■ The data ■
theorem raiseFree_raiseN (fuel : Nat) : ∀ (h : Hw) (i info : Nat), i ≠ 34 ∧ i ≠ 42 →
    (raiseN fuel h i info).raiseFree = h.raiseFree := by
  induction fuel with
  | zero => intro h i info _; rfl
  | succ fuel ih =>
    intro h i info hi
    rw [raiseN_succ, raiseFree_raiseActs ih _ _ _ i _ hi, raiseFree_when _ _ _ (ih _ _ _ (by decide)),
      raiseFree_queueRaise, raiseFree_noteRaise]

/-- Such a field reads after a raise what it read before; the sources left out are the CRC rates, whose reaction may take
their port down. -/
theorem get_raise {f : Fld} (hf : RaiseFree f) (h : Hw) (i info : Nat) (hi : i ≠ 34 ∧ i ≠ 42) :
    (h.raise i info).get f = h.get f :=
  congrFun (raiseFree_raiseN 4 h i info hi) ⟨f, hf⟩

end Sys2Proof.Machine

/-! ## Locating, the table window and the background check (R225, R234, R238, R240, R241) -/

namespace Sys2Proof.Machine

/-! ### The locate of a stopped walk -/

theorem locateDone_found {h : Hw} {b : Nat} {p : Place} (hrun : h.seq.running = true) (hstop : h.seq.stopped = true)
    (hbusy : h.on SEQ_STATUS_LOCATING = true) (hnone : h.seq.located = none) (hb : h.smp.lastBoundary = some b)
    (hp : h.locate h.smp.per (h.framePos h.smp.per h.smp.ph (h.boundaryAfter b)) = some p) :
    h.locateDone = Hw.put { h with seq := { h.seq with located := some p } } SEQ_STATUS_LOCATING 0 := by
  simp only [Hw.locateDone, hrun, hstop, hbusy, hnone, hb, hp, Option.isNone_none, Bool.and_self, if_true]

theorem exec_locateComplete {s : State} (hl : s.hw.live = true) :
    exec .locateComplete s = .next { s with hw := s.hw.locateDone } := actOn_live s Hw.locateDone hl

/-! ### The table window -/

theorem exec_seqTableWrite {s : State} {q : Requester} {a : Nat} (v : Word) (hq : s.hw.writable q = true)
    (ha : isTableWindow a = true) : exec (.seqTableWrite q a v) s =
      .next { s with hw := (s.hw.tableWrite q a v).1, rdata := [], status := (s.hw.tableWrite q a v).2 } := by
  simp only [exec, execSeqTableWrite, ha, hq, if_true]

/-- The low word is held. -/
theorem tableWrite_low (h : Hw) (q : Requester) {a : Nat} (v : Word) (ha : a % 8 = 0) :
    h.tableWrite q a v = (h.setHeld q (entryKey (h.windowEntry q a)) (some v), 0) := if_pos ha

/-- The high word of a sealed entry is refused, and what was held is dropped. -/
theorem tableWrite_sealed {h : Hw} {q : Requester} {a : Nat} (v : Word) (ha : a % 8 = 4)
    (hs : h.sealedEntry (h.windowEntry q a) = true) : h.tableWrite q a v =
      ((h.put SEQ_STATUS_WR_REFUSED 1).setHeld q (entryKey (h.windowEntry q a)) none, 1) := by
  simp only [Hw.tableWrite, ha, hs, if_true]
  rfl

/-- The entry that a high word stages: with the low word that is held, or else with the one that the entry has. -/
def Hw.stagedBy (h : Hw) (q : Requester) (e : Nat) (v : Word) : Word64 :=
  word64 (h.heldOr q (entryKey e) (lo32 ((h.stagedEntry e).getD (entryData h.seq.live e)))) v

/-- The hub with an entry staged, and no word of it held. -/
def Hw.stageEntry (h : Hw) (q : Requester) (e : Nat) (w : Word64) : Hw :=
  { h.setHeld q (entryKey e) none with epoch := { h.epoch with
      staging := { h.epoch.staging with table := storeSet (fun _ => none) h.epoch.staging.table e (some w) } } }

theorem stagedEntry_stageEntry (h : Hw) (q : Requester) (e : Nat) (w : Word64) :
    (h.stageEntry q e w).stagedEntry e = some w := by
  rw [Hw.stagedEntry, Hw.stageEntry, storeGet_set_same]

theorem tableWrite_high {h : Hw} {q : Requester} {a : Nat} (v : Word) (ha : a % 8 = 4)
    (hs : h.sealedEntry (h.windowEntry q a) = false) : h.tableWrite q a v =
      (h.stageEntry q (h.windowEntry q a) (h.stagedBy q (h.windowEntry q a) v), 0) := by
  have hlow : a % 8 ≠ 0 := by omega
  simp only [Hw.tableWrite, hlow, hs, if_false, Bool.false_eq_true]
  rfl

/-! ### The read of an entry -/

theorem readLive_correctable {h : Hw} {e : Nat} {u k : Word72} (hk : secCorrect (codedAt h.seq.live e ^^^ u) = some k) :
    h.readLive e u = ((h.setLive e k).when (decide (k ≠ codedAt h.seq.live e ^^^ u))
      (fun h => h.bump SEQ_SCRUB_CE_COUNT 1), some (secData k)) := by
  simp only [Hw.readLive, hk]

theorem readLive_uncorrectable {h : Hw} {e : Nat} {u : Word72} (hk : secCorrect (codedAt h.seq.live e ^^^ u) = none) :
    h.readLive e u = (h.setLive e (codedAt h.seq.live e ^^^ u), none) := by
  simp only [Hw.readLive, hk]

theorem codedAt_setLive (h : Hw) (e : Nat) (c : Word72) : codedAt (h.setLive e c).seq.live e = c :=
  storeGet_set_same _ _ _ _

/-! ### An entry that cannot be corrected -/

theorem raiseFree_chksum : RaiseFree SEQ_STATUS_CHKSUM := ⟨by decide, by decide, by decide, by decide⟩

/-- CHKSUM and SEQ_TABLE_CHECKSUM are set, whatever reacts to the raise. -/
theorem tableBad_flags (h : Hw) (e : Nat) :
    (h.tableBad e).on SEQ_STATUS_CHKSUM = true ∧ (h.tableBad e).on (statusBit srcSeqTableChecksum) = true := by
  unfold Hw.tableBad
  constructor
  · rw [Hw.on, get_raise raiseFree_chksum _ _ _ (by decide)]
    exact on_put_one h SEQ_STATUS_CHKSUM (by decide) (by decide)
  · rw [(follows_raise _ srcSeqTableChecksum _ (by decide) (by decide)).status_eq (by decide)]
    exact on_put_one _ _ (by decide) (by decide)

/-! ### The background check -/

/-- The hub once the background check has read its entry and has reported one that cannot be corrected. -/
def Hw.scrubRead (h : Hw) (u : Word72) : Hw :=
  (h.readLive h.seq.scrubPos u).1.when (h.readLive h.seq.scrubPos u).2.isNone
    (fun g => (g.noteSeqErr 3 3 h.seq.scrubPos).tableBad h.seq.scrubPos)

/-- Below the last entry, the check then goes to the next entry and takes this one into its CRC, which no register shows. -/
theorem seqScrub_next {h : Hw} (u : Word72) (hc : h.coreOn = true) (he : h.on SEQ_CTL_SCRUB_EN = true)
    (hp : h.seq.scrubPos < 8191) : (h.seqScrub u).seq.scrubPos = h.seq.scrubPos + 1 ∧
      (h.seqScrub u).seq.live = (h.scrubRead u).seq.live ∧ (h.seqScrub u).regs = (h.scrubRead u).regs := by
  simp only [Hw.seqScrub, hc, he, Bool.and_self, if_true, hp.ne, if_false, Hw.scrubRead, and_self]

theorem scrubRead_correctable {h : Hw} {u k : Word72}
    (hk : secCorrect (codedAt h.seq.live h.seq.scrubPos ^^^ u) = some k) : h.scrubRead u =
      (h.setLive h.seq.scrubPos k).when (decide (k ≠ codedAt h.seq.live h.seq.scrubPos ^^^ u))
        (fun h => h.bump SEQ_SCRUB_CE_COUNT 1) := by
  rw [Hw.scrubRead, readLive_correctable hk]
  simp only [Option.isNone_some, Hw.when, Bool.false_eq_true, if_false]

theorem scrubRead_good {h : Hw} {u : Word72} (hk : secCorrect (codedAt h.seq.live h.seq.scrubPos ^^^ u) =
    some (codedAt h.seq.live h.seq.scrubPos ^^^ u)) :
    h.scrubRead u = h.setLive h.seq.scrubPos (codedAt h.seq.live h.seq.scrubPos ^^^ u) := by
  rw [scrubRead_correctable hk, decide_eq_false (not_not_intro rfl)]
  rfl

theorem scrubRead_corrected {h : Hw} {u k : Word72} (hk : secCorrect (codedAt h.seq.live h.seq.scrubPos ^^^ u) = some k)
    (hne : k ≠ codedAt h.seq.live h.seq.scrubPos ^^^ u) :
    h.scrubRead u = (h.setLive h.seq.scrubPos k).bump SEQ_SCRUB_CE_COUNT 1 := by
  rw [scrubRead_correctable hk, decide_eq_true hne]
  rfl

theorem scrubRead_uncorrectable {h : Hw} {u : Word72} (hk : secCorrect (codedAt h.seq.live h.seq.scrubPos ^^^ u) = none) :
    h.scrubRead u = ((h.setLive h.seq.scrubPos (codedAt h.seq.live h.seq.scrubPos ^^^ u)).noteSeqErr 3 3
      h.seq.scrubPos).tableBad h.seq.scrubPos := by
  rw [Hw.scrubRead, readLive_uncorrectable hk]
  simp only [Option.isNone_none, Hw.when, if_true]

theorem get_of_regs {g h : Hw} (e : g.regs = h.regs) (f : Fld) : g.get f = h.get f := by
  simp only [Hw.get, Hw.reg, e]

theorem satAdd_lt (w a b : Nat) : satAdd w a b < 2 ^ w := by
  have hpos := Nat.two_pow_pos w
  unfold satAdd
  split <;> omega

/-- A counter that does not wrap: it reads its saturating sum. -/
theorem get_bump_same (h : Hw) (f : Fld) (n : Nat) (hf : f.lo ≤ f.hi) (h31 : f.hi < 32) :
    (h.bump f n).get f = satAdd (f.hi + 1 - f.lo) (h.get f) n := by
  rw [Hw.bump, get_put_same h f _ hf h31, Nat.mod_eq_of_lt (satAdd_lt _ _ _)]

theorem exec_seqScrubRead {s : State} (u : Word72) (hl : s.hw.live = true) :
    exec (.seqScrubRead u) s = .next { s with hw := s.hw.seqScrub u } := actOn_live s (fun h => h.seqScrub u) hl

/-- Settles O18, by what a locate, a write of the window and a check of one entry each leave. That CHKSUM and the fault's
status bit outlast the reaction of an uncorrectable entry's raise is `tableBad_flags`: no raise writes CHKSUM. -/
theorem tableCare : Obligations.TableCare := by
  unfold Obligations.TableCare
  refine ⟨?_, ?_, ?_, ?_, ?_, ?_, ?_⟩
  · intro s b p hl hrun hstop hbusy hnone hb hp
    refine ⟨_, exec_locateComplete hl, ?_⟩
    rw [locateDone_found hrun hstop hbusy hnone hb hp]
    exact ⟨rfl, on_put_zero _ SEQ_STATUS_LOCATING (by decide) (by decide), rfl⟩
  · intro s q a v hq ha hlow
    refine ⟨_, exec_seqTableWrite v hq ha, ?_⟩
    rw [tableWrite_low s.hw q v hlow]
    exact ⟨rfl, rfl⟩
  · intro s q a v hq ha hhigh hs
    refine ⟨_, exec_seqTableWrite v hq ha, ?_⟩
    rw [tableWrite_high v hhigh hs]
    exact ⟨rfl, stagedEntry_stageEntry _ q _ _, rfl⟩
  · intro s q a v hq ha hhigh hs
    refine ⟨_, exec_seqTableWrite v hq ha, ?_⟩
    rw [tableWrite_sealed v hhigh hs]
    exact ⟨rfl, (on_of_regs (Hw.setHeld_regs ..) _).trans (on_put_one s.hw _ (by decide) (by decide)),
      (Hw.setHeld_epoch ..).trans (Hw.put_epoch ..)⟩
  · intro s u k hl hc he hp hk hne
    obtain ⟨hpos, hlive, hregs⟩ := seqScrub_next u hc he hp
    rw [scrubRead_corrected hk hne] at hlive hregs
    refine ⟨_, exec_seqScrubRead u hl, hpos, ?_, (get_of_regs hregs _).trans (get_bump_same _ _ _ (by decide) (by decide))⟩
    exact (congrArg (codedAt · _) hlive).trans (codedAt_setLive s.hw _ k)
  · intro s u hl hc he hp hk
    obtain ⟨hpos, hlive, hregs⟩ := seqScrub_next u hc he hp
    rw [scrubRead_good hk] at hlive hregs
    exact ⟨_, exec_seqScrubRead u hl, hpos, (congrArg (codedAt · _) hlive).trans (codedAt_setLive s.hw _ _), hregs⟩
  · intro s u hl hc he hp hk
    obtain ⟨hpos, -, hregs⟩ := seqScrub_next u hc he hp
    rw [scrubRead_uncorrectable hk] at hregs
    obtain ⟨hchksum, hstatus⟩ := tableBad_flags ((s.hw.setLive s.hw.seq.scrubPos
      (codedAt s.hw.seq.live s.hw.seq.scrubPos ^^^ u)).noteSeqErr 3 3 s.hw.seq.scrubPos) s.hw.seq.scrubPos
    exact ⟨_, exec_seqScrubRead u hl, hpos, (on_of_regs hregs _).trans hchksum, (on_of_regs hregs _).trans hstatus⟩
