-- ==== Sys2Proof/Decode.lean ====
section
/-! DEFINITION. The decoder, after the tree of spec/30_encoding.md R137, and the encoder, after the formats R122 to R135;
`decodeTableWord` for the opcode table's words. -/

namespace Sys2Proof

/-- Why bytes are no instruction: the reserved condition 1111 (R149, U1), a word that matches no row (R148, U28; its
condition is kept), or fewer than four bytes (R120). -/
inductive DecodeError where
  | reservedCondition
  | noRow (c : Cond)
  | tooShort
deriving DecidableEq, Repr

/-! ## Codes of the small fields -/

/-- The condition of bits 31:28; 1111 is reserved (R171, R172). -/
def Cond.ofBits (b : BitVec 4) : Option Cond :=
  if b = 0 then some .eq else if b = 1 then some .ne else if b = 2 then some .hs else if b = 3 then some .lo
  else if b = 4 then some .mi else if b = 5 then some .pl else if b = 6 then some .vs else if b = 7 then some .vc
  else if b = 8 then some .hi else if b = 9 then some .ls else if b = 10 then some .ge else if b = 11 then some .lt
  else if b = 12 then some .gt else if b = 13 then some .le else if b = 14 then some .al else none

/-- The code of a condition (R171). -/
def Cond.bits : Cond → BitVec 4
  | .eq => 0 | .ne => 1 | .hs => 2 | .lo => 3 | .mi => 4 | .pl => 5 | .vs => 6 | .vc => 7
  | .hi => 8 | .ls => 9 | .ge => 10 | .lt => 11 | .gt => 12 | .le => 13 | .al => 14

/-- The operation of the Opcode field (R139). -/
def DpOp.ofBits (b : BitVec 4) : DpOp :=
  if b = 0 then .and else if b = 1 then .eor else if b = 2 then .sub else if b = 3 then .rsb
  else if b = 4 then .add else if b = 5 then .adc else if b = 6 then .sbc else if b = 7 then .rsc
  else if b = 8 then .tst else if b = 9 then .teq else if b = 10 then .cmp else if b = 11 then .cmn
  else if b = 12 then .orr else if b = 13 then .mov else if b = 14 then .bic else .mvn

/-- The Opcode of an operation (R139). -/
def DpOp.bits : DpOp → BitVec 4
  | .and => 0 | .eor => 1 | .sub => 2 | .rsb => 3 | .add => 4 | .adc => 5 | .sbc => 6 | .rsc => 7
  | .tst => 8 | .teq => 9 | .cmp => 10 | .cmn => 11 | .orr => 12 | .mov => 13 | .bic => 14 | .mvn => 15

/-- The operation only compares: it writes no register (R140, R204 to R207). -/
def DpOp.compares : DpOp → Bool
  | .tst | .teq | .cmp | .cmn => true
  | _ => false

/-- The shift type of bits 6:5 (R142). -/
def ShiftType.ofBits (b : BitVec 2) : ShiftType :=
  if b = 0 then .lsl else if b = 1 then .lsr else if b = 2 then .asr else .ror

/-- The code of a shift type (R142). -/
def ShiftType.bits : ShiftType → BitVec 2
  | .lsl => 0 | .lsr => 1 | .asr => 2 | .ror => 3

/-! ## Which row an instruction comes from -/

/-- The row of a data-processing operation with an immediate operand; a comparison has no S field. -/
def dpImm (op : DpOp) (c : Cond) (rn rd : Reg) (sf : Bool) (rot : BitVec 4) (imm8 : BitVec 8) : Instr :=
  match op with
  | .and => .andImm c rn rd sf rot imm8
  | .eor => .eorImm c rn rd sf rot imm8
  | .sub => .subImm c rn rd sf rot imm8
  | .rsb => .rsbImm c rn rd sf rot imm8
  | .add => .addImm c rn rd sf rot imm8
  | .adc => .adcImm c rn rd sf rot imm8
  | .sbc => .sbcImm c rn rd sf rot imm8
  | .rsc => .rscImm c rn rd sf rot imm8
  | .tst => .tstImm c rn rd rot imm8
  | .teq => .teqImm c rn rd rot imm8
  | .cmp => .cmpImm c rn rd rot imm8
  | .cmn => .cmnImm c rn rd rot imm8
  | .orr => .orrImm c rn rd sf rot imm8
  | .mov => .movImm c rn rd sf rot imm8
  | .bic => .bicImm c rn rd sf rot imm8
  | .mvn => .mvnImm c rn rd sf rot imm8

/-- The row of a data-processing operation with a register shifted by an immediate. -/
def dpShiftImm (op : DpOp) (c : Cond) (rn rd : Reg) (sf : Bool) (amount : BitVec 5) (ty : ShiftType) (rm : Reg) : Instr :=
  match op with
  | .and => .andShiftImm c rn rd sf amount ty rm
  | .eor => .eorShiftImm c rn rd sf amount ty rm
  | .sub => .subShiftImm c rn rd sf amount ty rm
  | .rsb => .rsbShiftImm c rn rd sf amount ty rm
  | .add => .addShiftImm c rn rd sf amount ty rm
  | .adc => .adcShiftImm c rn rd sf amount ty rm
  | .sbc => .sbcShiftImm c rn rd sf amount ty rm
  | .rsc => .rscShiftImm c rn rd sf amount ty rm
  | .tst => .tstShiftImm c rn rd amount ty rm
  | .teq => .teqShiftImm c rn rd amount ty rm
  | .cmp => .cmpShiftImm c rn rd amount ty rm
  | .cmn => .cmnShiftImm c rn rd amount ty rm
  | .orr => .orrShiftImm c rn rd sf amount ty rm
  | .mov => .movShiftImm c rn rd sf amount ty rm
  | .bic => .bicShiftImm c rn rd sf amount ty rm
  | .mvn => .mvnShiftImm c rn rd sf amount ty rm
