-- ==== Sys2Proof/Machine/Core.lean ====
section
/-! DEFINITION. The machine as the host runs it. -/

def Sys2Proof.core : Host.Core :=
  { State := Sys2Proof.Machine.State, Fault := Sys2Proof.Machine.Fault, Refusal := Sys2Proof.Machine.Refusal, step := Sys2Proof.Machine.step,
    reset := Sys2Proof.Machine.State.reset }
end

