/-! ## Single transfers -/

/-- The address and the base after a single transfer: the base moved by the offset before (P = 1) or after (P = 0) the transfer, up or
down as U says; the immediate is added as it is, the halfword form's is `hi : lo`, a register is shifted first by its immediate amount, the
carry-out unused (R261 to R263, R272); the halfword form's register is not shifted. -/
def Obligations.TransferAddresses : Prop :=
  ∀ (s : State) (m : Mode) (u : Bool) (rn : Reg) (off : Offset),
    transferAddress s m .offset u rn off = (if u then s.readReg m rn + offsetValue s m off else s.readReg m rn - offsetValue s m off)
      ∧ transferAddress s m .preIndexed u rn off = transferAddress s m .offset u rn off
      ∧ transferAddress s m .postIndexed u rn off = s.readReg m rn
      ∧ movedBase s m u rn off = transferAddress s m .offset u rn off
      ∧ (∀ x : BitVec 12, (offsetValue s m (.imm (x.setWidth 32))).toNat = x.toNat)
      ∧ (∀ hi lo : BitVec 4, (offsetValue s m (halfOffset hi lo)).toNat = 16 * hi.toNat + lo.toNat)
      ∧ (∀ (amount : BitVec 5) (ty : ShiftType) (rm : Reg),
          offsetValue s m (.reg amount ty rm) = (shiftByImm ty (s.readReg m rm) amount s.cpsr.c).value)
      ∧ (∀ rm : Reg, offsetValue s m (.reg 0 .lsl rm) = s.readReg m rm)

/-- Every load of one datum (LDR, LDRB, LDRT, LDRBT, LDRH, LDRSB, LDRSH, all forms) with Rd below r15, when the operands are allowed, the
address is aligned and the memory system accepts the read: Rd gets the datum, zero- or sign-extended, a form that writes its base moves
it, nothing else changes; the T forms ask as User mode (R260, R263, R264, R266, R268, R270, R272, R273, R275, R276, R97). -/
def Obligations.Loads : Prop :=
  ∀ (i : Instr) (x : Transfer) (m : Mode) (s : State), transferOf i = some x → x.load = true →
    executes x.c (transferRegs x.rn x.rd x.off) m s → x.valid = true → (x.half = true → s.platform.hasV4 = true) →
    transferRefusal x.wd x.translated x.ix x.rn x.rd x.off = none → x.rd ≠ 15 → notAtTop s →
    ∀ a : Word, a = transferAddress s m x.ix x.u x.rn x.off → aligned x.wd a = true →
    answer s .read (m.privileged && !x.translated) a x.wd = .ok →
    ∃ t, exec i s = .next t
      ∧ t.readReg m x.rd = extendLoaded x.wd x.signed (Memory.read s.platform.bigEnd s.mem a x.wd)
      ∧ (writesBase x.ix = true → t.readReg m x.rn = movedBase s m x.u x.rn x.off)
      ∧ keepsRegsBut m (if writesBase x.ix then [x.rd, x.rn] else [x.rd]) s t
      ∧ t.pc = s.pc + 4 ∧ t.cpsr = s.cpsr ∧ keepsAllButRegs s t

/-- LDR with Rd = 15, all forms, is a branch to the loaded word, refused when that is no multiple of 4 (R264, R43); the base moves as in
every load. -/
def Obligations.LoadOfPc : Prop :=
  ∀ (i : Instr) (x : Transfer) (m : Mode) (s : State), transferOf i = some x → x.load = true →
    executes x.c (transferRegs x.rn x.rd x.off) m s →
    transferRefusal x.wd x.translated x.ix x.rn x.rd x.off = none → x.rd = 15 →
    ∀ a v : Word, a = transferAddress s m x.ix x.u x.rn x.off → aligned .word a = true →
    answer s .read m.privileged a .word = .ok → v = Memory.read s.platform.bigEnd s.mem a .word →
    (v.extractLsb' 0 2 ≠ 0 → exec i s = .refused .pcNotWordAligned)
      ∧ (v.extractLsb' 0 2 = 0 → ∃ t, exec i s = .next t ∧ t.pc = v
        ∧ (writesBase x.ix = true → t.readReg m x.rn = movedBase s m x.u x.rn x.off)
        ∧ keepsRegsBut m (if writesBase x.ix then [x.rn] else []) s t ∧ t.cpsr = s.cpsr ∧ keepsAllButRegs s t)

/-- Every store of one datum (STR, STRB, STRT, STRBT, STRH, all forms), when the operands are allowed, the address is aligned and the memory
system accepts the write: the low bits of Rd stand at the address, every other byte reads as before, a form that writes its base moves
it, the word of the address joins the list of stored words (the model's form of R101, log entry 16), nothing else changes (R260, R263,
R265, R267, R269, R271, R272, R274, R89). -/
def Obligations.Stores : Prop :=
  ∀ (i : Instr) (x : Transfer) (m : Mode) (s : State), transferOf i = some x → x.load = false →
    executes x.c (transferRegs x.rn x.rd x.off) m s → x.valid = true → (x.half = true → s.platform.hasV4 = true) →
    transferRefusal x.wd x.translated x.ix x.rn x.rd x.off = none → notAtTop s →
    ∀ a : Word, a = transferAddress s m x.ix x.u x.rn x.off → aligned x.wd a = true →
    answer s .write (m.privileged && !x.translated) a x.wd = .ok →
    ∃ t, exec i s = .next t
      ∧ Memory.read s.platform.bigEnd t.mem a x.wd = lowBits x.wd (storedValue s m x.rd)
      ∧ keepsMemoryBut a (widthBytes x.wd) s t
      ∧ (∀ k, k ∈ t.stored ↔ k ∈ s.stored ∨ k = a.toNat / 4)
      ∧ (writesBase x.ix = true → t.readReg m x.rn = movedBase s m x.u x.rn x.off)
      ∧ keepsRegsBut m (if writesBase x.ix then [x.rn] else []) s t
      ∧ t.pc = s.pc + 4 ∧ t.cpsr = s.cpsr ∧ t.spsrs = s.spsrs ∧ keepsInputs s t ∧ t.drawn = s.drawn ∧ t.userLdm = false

■ Exercise goal ■
From the entries above, give again exactly the lines running from the line with "exact (congrArg (codedAt" to the line with "(codedAt s.hw.seq.live s.hw.seq.scrubPos"; include both of those lines.

■ Answer for this exercise ■
    exact (congrArg (codedAt · _) hlive).trans (codedAt_setLive s.hw _ k)
  · intro s u hl hc he hp hk
    obtain ⟨hpos, hlive, hregs⟩ := seqScrub_next u hc he hp
    rw [scrubRead_good hk] at hlive hregs
    exact ⟨_, exec_seqScrubRead u hl, hpos, (congrArg (codedAt · _) hlive).trans (codedAt_setLive s.hw _ _), hregs⟩
  · intro s u hl hc he hp hk
    obtain ⟨hpos, -, hregs⟩ := seqScrub_next u hc he hp
    rw [scrubRead_uncorrectable hk] at hregs
    obtain ⟨hchksum, hstatus⟩ := tableBad_flags ((s.hw.setLive s.hw.seq.scrubPos
      (codedAt s.hw.seq.live s.hw.seq.scrubPos ^^^ u)).noteSeqErr 3 3 s.hw.seq.scrubPos) s.hw.seq.scrubPos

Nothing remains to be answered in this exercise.